Great to hear! I would argue that resource requirements depend most
sensitively on the timescale of development; if major patches occur on a
weekly timescale, then as long as complete, continuous correctness tests
take ~ a day or two, we should be fine. For IllinoisGRMHD, a souped-up
laptop or desktop collecting dust could do all the correctness testing
necessary, completed within hours. Then it'd just be a matter of
automatically generating roundoff error build-up comparison plots (a la
Fig. 1 of the IllinoisGRMHD paper, http://arxiv.org/pdf/1501.07276.pdf)
for a couple of quantities of physical interest, and automatically
uploading these to a web server. I already have the basic components of
infrastructure in place here at WVU; I'd just need to write the scripts
and have them run as a cronjob.
> If you have existing correctness tests, then it would be really good if
you could include instructions for running them, e.g. in the README or
documentation. If they need access to large test data, I would be
reluctant to include it in the thorn directory. Maybe a separate
repository somewhere?
The easiest correctness test is to just run the parfile for more
iterations and compare the roundoff-error build-up in maximum density with
the trusted code. It is remarkable how sensitive this quantity is to any
small, beyond-roundoff-level difference. I'll write the instructions for
doing so in the README, as well as a small table of expected results.
Thanks for the tip!
> I would be interested also in discussions about how a correctness-
testing framework would look. It would need to be able to submit and
collect data from simulations on clusters, hence simfactory. It would
also need to be able to analyse the data, e.g. collecting data from
multiple processes as you normally do when analysing your data. i.e. it
would need an analysis framework (https://docs.einsteintoolkit.org/et-docs
/Analysis_and_post-processing). It would also need IT infrastructure
similar to a jenkins server to automate running testing jobs, providing
interfaces for people to see what failed, look at results, etc. It's
nontrivial, which is probably why it doesn't already exist.

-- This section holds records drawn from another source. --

-- ==== Sys2Proof/Machine/Move.lean ====
section
/-! DEFINITION. The MOVE family, operation code 0 (41_move.md): each form is the shared data path with its
operation. -/

namespace Sys2Proof.Machine

/-- MOVE.rr (R150). -/
def execMoveRr (src : SReg) (rot : BitVec 3) (dst : GReg) (s : State) : Out :=
  dataRr .move src rot dst s

/-- MOVE.ra (R151). -/
def execMoveRa (src : SReg) (rot : BitVec 3) (dst : Bank) (s : State) : Out :=
  dataRa .move src rot dst s

/-- MOVE.rv (R152). -/
def execMoveRv (src : SReg) (len : BitVec 3) (dst : IvSel) (s : State) : Out :=
  dataRv .move src len dst s

/-- MOVE.vr (R153). -/
def execMoveVr (src : IvSel) (len : BitVec 3) (dst : GReg) (s : State) : Out :=
  dataVr .move src len dst s

/-- MOVE.vv (R154). -/
def execMoveVv (src : IvSel) (len : BitVec 3) (dst : IvSel) (s : State) : Out :=
  dataVv .move src len dst s

/-- MOVE.va (R155). -/
def execMoveVa (src : IvSel) (len : BitVec 3) (dst : Bank) (s : State) : Out :=
  dataVa .move src len dst s

/-- The explicit NOP: only `pc` and `ar` advance (R156). -/
def execNop (s : State) : Out := .next s.advance

end Sys2Proof.Machine
end

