-- ==== Sys2Proof/Laws/Encoding.lean ====
section
/-! SUPPORT. The fields of an encoded word, and the operand classes of the numbers the encoder
writes. -/

namespace Sys2Proof

/-- Two bit strings one above the other, as a number. -/
theorem toNat_append_eq {n m : Nat} (x : BitVec n) (y : BitVec m) :
    (x ++ y).toNat = x.toNat * 2 ^ m + y.toNat := by
  rw [BitVec.toNat_append, ← Nat.shiftLeft_add_eq_or_of_lt y.isLt, Nat.shiftLeft_eq]

section
variable (op : BitVec 3) (s : BitVec 5) (rl : BitVec 3) (d : BitVec 5) (i : BitVec 8)
  (a : BitVec 13)

theorem wordRd_toNat :
    (wordRd op s rl d).toNat = op.toNat * 8192 + s.toNat * 256 + rl.toNat * 32 + d.toNat := by
  unfold wordRd
  rw [toNat_append_eq, toNat_append_eq, toNat_append_eq]
  omega

theorem wordI8_toNat :
    (wordI8 op s i).toNat = op.toNat * 8192 + s.toNat * 256 + i.toNat := by
  unfold wordI8
  rw [toNat_append_eq, toNat_append_eq]
  omega

theorem wordLi5_eq_wordRd : wordLi5 op s rl d = wordRd op s rl d := rfl

theorem wordA_toNat : (wordA op a).toNat = op.toNat * 8192 + a.toNat := by
  unfold wordA
  rw [toNat_append_eq]
  norm_num

/-- A field of a word is a quotient and a remainder of its number (R81). -/
theorem extract_toNat {n : Nat} (w : BitVec n) (lo len : Nat) :
    (w.extractLsb' lo len).toNat = w.toNat / 2 ^ lo % 2 ^ len := by
  rw [BitVec.extractLsb'_toNat, Nat.shiftRight_eq_div_pow]

@[simp] theorem fieldOp_wordRd : fieldOp (wordRd op s rl d) = op := by
  apply BitVec.eq_of_toNat_eq
  unfold fieldOp
  rw [extract_toNat, wordRd_toNat]
  omega

@[simp] theorem fieldS_wordRd : fieldS (wordRd op s rl d) = s := by
  apply BitVec.eq_of_toNat_eq
  unfold fieldS
  rw [extract_toNat, wordRd_toNat]
  omega

@[simp] theorem fieldRL_wordRd : fieldRL (wordRd op s rl d) = rl := by
  apply BitVec.eq_of_toNat_eq
  unfold fieldRL
  rw [extract_toNat, wordRd_toNat]
  omega

@[simp] theorem fieldD_wordRd : fieldD (wordRd op s rl d) = d := by
  apply BitVec.eq_of_toNat_eq
  unfold fieldD
  rw [extract_toNat, wordRd_toNat]
  omega

@[simp] theorem fieldI5_wordRd : fieldI5 (wordRd op s rl d) = d := by
  apply BitVec.eq_of_toNat_eq
  unfold fieldI5
  rw [extract_toNat, wordRd_toNat]
  omega

@[simp] theorem fieldOp_wordI8 : fieldOp (wordI8 op s i) = op := by
  apply BitVec.eq_of_toNat_eq
  unfold fieldOp
  rw [extract_toNat, wordI8_toNat]
  omega

@[simp] theorem fieldS_wordI8 : fieldS (wordI8 op s i) = s := by
  apply BitVec.eq_of_toNat_eq
  unfold fieldS
  rw [extract_toNat, wordI8_toNat]
  omega

@[simp] theorem fieldI8_wordI8 : fieldI8 (wordI8 op s i) = i := by
  apply BitVec.eq_of_toNat_eq
  unfold fieldI8
  rw [extract_toNat, wordI8_toNat]
  omega

@[simp] theorem fieldOp_wordA : fieldOp (wordA op a) = op := by
  apply BitVec.eq_of_toNat_eq
  unfold fieldOp
  rw [extract_toNat, wordA_toNat]
  omega

@[simp] theorem fieldA_wordA : fieldA (wordA op a) = a := by
  apply BitVec.eq_of_toNat_eq
  unfold fieldA
  rw [extract_toNat, wordA_toNat]
  omega

end

/-! ## Operand numbers (R87, R88) -/

@[simp] theorem classS_reg (r : SReg) : classS r.num = .reg r := by
  cases r with
  | gpr r => cases r <;> rfl
  | ovf => rfl

@[simp] theorem classS_iva (b : Bank) : classS b.addrNum = .iva b := by cases b <;> rfl

@[simp] theorem classS_iv (f : IvSel) : classS f.num = .iv f := by
  obtain ⟨b, k⟩ := f
  revert k
  cases b <;> decide

@[simp] theorem classD_reg (r : GReg) : classD r.num = .reg r := by cases r <;> rfl

@[simp] theorem classD_iva (b : Bank) : classD b.addrNum = .iva b := by cases b <;> rfl

@[simp] theorem classD_iv (f : IvSel) : classD f.num = .iv f := by
  unfold classD
  rw [classS_iv]

/-- A selector of class `reg` is the number of its register. -/
theorem num_of_classS_reg {f : BitVec 5} {r : SReg} (h : classS f = .reg r) : r.num = f := by
  revert f; cases r with
  | gpr r => cases r <;> decide
  | ovf => decide

/-- A selector of class `iva` is octal 07 or 17. -/
theorem num_of_classS_iva {f : BitVec 5} {b : Bank} (h : classS f = .iva b) : b.addrNum = f := by
  revert f; cases b <;> decide

/-- A selector of class `iv` is the number of its field. -/
theorem num_of_classS_iv {f : BitVec 5} {v : IvSel} (h : classS f = .iv v) : v.num = f := by
  have key : ∀ g : BitVec 5,
      (match classS g with | .iv u => decide (u.num = g) | _ => true) = true := by decide
  have := key f
  rw [h] at this
  exact of_decide_eq_true this

theorem num_of_classD_reg {f : BitVec 5} {r : GReg} (h : classD f = .reg r) : r.num = f := by
  revert f; cases r <;> decide

theorem num_of_classD_iva {f : BitVec 5} {b : Bank} (h : classD f = .iva b) : b.addrNum = f := by
  revert f; cases b <;> decide

theorem num_of_classD_iv {f : BitVec 5} {v : IvSel} (h : classD f = .iv v) : v.num = f := by
  have key : ∀ g : BitVec 5,
      (match classD g with | .iv u => decide (u.num = g) | _ => true) = true := by decide
  have := key f
  rw [h] at this
  exact of_decide_eq_true this

/-- A word is its four fields. -/
theorem wordRd_fields (w : IWord) : wordRd (fieldOp w) (fieldS w) (fieldRL w) (fieldD w) = w := by
  apply BitVec.eq_of_toNat_eq
  rw [wordRd_toNat]
  simp only [fieldOp, fieldS, fieldRL, fieldD, extract_toNat]
  omega

theorem wordI8_fields (w : IWord) : wordI8 (fieldOp w) (fieldS w) (fieldI8 w) = w := by
  apply BitVec.eq_of_toNat_eq
  rw [wordI8_toNat]
  simp only [fieldOp, fieldS, fieldI8, extract_toNat]
  omega

theorem wordA_fields (w : IWord) : wordA (fieldOp w) (fieldA w) = w := by
  apply BitVec.eq_of_toNat_eq
  rw [wordA_toNat]
  simp only [fieldOp, fieldA, extract_toNat]
  omega

end Sys2Proof
end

Such an automated framework indeed sounds nontrivial, requiring a lot of
human time to complete. I would suggest starting with something quick and
dirty, like writing scripts that simply generate plots (like Fig 1 of
http://arxiv.org/pdf/1501.07276.pdf) to a web page automatically so that
within a second a human could recognize *by eye* whether the correctness
was violated. This idea is unlikely to scale-up to many thorns, but I
think it will work well for WVUThorns at least, and I'm happy to share my
codes for doing so, in case they are useful.